theorem findSet_putSet_same (d : CacheSet) (i : Nat) (v : CacheSet) :
    ∀ K : Cache, Canonical d K → findSet d (putSet d K i v) i = v
  | [], _ => by
    unfold putSet
    split
    · simp_all [findSet]
    · simp [findSet]
  | (k, u) :: rest, h => by
    have ih := findSet_putSet_same d i v rest h.tail
    have hlt := h.head_lt
    simp only at hlt
    unfold putSet
    split
    · have : k ≠ i := by omega
      simp [findSet, this, ih]
    · split
      · subst_vars
        split
        · subst_vars
          exact findSet_of_lt_all _ rest hlt
        · simp [findSet]
      · split
        · subst_vars
          refine findSet_of_lt_all _ _ (fun e he => ?_)
          rcases List.mem_cons.1 he with rfl | he
          · simp only; omega
          · have := hlt e he; omega
        · simp [findSet]

/-- An entry of a written array is an old entry or the one written. -/
theorem mem_putSet {d : CacheSet} {i : Nat} {v : CacheSet} {e : Nat × CacheSet} :
    ∀ {K : Cache}, e ∈ putSet d K i v → e ∈ K ∨ (e = (i, v) ∧ v ≠ d)
  | [], h => by
    unfold putSet at h
    split at h <;> simp_all
  | (k, u) :: rest, h => by
    unfold putSet at h
    split at h
    · rcases List.mem_cons.1 h with rfl | h
      · simp
      · rcases mem_putSet h with h | h
        · simp [h]
        · exact .inr h
    · split at h
      · split at h
        · simp [h]
        · rcases List.mem_cons.1 h with rfl | h
          · simp_all
          · simp [h]
      · split at h
        · exact .inl h
        · rcases List.mem_cons.1 h with rfl | h
          · simp_all
          · exact .inl h

/-- Writing a set keeps the canonical form. -/
theorem canonical_putSet {d : CacheSet} (i : Nat) (v : CacheSet) :
    ∀ {K : Cache}, Canonical d K → Canonical d (putSet d K i v)
  | [], _ => by
    unfold putSet
    split
    · exact ⟨List.Pairwise.nil, by simp⟩
    · rename_i hv
      exact ⟨by simp, by simpa using hv⟩
  | (k, u) :: rest, h => by
    have ih := canonical_putSet i v h.tail
    have hlt := h.head_lt
    have hu : u ≠ d := h.2 (k, u) (by simp)
    simp only at hlt
    have key : ∀ {e : Nat × CacheSet} {K' : Cache}, Canonical d K' → e.2 ≠ d → (∀ x ∈ K', e.1 < x.1) →
        Canonical d (e :: K') := by
      intro e K' hc he hx
      refine ⟨?_, ?_⟩
      · rw [List.map_cons, List.pairwise_cons]
        refine ⟨fun n hn => ?_, hc.1⟩
        obtain ⟨x, hx', rfl⟩ := List.mem_map.1 hn
        exact hx x hx'
      · intro x hx'
        rcases List.mem_cons.1 hx' with rfl | hx'
        · exact he
        · exact hc.2 x hx'
    unfold putSet
    split
    · rename_i hki
      refine key ih hu (fun x hx => ?_)
      rcases mem_putSet hx with hx | ⟨rfl, -⟩
      · exact hlt x hx
      · exact hki
    · split
      · subst_vars
        split
        · exact h.tail
        · rename_i hv
          exact key h.tail hv hlt
      · split
        · exact h
        · rename_i hki hne hv
          refine key h hv (fun x hx => ?_)
          rcases List.mem_cons.1 hx with rfl | hx
          · simp only; omega
          · have := hlt x hx
            simp only; omega

/-! ## One set -/

theorem filterMap_replicate_none {n : Nat} : (List.replicate n emptyLine).filterMap Line.tag = [] := by
  induction n with
  | zero => rfl
  | succ n ih => simp [List.replicate_succ, emptyLine] at ih ⊢

theorem setOk_resetSet (g : Geometry) : SetOk g (resetSet g) := by
  refine ⟨by simp [resetSet], List.Perm.refl _, ?_, ?_⟩
  · intro l hl
    obtain ⟨-, rfl⟩ := List.mem_replicate.1 hl
    exact ⟨fun _ => rfl, by simp [emptyLine]⟩
  · show ((List.replicate g.ways emptyLine).filterMap Line.tag).Nodup
    rw [filterMap_replicate_none]
    exact List.nodup_nil

@[simp] theorem touch_ways (set : CacheSet) (w : Nat) : (set.touch w).ways = set.ways := rfl
@[simp] theorem touch_line (set : CacheSet) (w v : Nat) : (set.touch w).line v = set.line v := rfl
@[simp] theorem touch_matchWay (set : CacheSet) (w t : Nat) : (set.touch w).matchWay t = set.matchWay t := rfl
@[simp] theorem touch_withLine (set : CacheSet) (w v : Nat) (l : Line) :
    (set.touch w).withLine v l = (set.withLine v l).touch w := rfl
@[simp] theorem withLine_lru (set : CacheSet) (w : Nat) (l : Line) : (set.withLine w l).lru = set.lru := rfl
@[simp] theorem withState_lru (set : CacheSet) (w : Nat) (st : Mesi) : (set.withState w st).lru = set.lru := rfl
@[simp] theorem withLine_oldest (set : CacheSet) (w : Nat) (l : Line) : (set.withLine w l).oldest = set.oldest := rfl
@[simp] theorem withState_oldest (set : CacheSet) (w : Nat) (st : Mesi) : (set.withState w st).oldest = set.oldest := rfl

theorem line_eq_getElem {set : CacheSet} {w : Nat} (h : w < set.ways.length) : set.line w = set.ways[w] := by
  simp [CacheSet.line, List.getD_eq_getElem?_getD, h]

theorem line_withLine (set : CacheSet) (w v : Nat) (l : Line) :
    (set.withLine w l).line v = if v = w ∧ w < set.ways.length then l else set.line v := by
  simp only [CacheSet.line, CacheSet.withLine, List.getD_eq_getElem?_getD, List.getElem?_set]
  by_cases h : w = v
  · subst h
    by_cases hw : w < set.ways.length
    · simp [hw]
    · simp [hw]
  · simp [h, Ne.symm h]

theorem matchWay_lt {set : CacheSet} {t w : Nat} (h : set.matchWay t = some w) : w < set.ways.length := by
  obtain ⟨hw, -⟩ := List.findIdx?_eq_some_iff_getElem.1 h
  exact hw

theorem matchWay_tag {set : CacheSet} {t w : Nat} (h : set.matchWay t = some w) : (set.line w).tag = some t := by
  obtain ⟨hw, ht, -⟩ := List.findIdx?_eq_some_iff_getElem.1 h
  rw [line_eq_getElem hw]
  simpa using ht

/-- Tags are unique in a set (R26), so a tag names its way. -/
theorem way_unique {g : Geometry} {set : CacheSet} (h : SetOk g set) {t v w : Nat} (hv : v < set.ways.length)
    (hw : w < set.ways.length) (tv : (set.line v).tag = some t) (tw : (set.line w).tag = some t) : v = w := by
  obtain ⟨-, -, -, hn⟩ := h
  rw [line_eq_getElem hv] at tv
  rw [line_eq_getElem hw] at tw
  have hp : set.ways.Pairwise (fun l l' => ∀ b, l.tag = some b → ∀ b', l'.tag = some b' → b ≠ b') :=
    List.pairwise_filterMap.1 hn
  rw [List.pairwise_iff_getElem] at hp
  rcases Nat.lt_trichotomy v w with hlt | heq | hgt
  · exact absurd rfl (hp v w hv hw hlt t tv t tw)
  · exact heq
  · exact absurd rfl (hp w v hw hv hgt t tw t tv)

theorem matchWay_eq_some_iff {g : Geometry} {set : CacheSet} (h : SetOk g set) (t w : Nat) :
    set.matchWay t = some w ↔ w < g.ways ∧ (set.line w).tag = some t := by
  rw [← h.1]
  constructor
  · exact fun hm => ⟨matchWay_lt hm, matchWay_tag hm⟩
  · rintro ⟨hw, ht⟩
    cases hm : set.matchWay t with
    | none =>
      have := List.findIdx?_eq_none_iff.1 hm set.ways[w] (List.getElem_mem hw)
      rw [line_eq_getElem hw] at ht
      simp [ht] at this
    | some v => rw [way_unique h (matchWay_lt hm) hw (matchWay_tag hm) ht]

theorem matchWay_eq_none_iff {g : Geometry} {set : CacheSet} (h : SetOk g set) (t : Nat) :
    set.matchWay t = none ↔ ∀ w < g.ways, (set.line w).tag ≠ some t := by
  constructor
  · intro hm w hw ht
    rw [(matchWay_eq_some_iff h t w).2 ⟨hw, ht⟩] at hm
    exact absurd hm (by simp)
  · intro hall
    cases hm : set.matchWay t with
    | none => rfl
    | some v =>
      obtain ⟨hv, ht⟩ := (matchWay_eq_some_iff h t v).1 hm
      exact absurd ht (hall v hv)

theorem line_ok {g : Geometry} {set : CacheSet} (h : SetOk g set) {w : Nat} (hw : w < g.ways) : LineOk g (set.line w) := by
  have hw' : w < set.ways.length := h.1 ▸ hw
  rw [line_eq_getElem hw']
  exact h.2.2.1 _ (List.getElem_mem hw')

theorem mem_lru_iff {g : Geometry} {set : CacheSet} (h : SetOk g set) (w : Nat) : w ∈ set.lru ↔ w < g.ways := by
  rw [h.2.1.mem_iff, List.mem_range]

theorem oldest_lt {g : Geometry} {set : CacheSet} (h : SetOk g set) (hg : 1 ≤ g.ways) : set.oldest < g.ways := by
  have hne : set.lru ≠ [] := by
    intro he
    have := h.2.1.length_eq
    rw [he, List.length_range] at this
    simp at this
    omega
  obtain ⟨x, xs, hx⟩ := List.exists_cons_of_ne_nil hne
  rw [CacheSet.oldest, hx]
  exact (mem_lru_iff h x).1 (by rw [hx]; simp)

theorem setFillWay_lt {g : Geometry} {set : CacheSet} (h : SetOk g set) (hg : 1 ≤ g.ways) (t : Nat) :
    set.fillWay t < g.ways := by
  unfold CacheSet.fillWay
  split
  · rename_i w hm
    exact ((matchWay_eq_some_iff h t w).1 hm).1
  · exact oldest_lt h hg

/-- A touch keeps the set in order (R101). -/
theorem setOk_touch {g : Geometry} {set : CacheSet} (h : SetOk g set) {w : Nat} (hw : w < g.ways) :
    SetOk g (set.touch w) := by
  refine ⟨h.1, ?_, h.2.2⟩
  have hnd : set.lru.Nodup := h.2.1.nodup_iff.2 List.nodup_range
  have hmem : w ∈ set.lru := (mem_lru_iff h w).2 hw
  have hf : set.lru.filter (fun x => x != w) = set.lru.erase w := (hnd.erase_eq_filter w).symm
  show (set.lru.filter (fun x => x != w) ++ [w]).Perm _
  rw [hf]
  exact (List.perm_append_singleton w _).trans ((List.perm_cons_erase hmem).symm.trans h.2.1)

/-- The most recently used way after a touch (R101). -/
theorem touch_last (set : CacheSet) (w : Nat) : (set.touch w).lru.getLast? = some w := by simp [CacheSet.touch]

/-- A second touch of one way changes nothing (R101). -/
@[simp] theorem touch_touch (set : CacheSet) (w : Nat) : (set.touch w).touch w = set.touch w := by
  simp [CacheSet.touch, List.filter_append, List.filter_filter]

> PROBLEM DETAILS: Write out exactly the lines from the one containing "rw [h.2.1.mem_iff, List.mem_range]" through the end of the data, both included. Add nothing else.

> RESPONSE FOR THIS EXERCISE:
  rw [h.2.1.mem_iff, List.mem_range]

theorem oldest_lt {g : Geometry} {set : CacheSet} (h : SetOk g set) (hg : 1 ≤ g.ways) : set.oldest < g.ways := by
  have hne : set.lru ≠ [] := by
    intro he
    have := h.2.1.length_eq
    rw [he, List.length_range] at this
    simp at this
    omega
  obtain ⟨x, xs, hx⟩ := List.exists_cons_of_ne_nil hne
  rw [CacheSet.oldest, hx]
  exact (mem_lru_iff h x).1 (by rw [hx]; simp)

theorem setFillWay_lt {g : Geometry} {set : CacheSet} (h : SetOk g set) (hg : 1 ≤ g.ways) (t : Nat) :
    set.fillWay t < g.ways := by
  unfold CacheSet.fillWay
  split
  · rename_i w hm
    exact ((matchWay_eq_some_iff h t w).1 hm).1
  · exact oldest_lt h hg

/-- A touch keeps the set in order (R101). -/
theorem setOk_touch {g : Geometry} {set : CacheSet} (h : SetOk g set) {w : Nat} (hw : w < g.ways) :
    SetOk g (set.touch w) := by
  refine ⟨h.1, ?_, h.2.2⟩
  have hnd : set.lru.Nodup := h.2.1.nodup_iff.2 List.nodup_range
  have hmem : w ∈ set.lru := (mem_lru_iff h w).2 hw
  have hf : set.lru.filter (fun x => x != w) = set.lru.erase w := (hnd.erase_eq_filter w).symm
  show (set.lru.filter (fun x => x != w) ++ [w]).Perm _
  rw [hf]
  exact (List.perm_append_singleton w _).trans ((List.perm_cons_erase hmem).symm.trans h.2.1)

/-- The most recently used way after a touch (R101). -/
theorem touch_last (set : CacheSet) (w : Nat) : (set.touch w).lru.getLast? = some w := by simp [CacheSet.touch]

/-- A second touch of one way changes nothing (R101). -/
@[simp] theorem touch_touch (set : CacheSet) (w : Nat) : (set.touch w).touch w = set.touch w := by
  simp [CacheSet.touch, List.filter_append, List.filter_filter]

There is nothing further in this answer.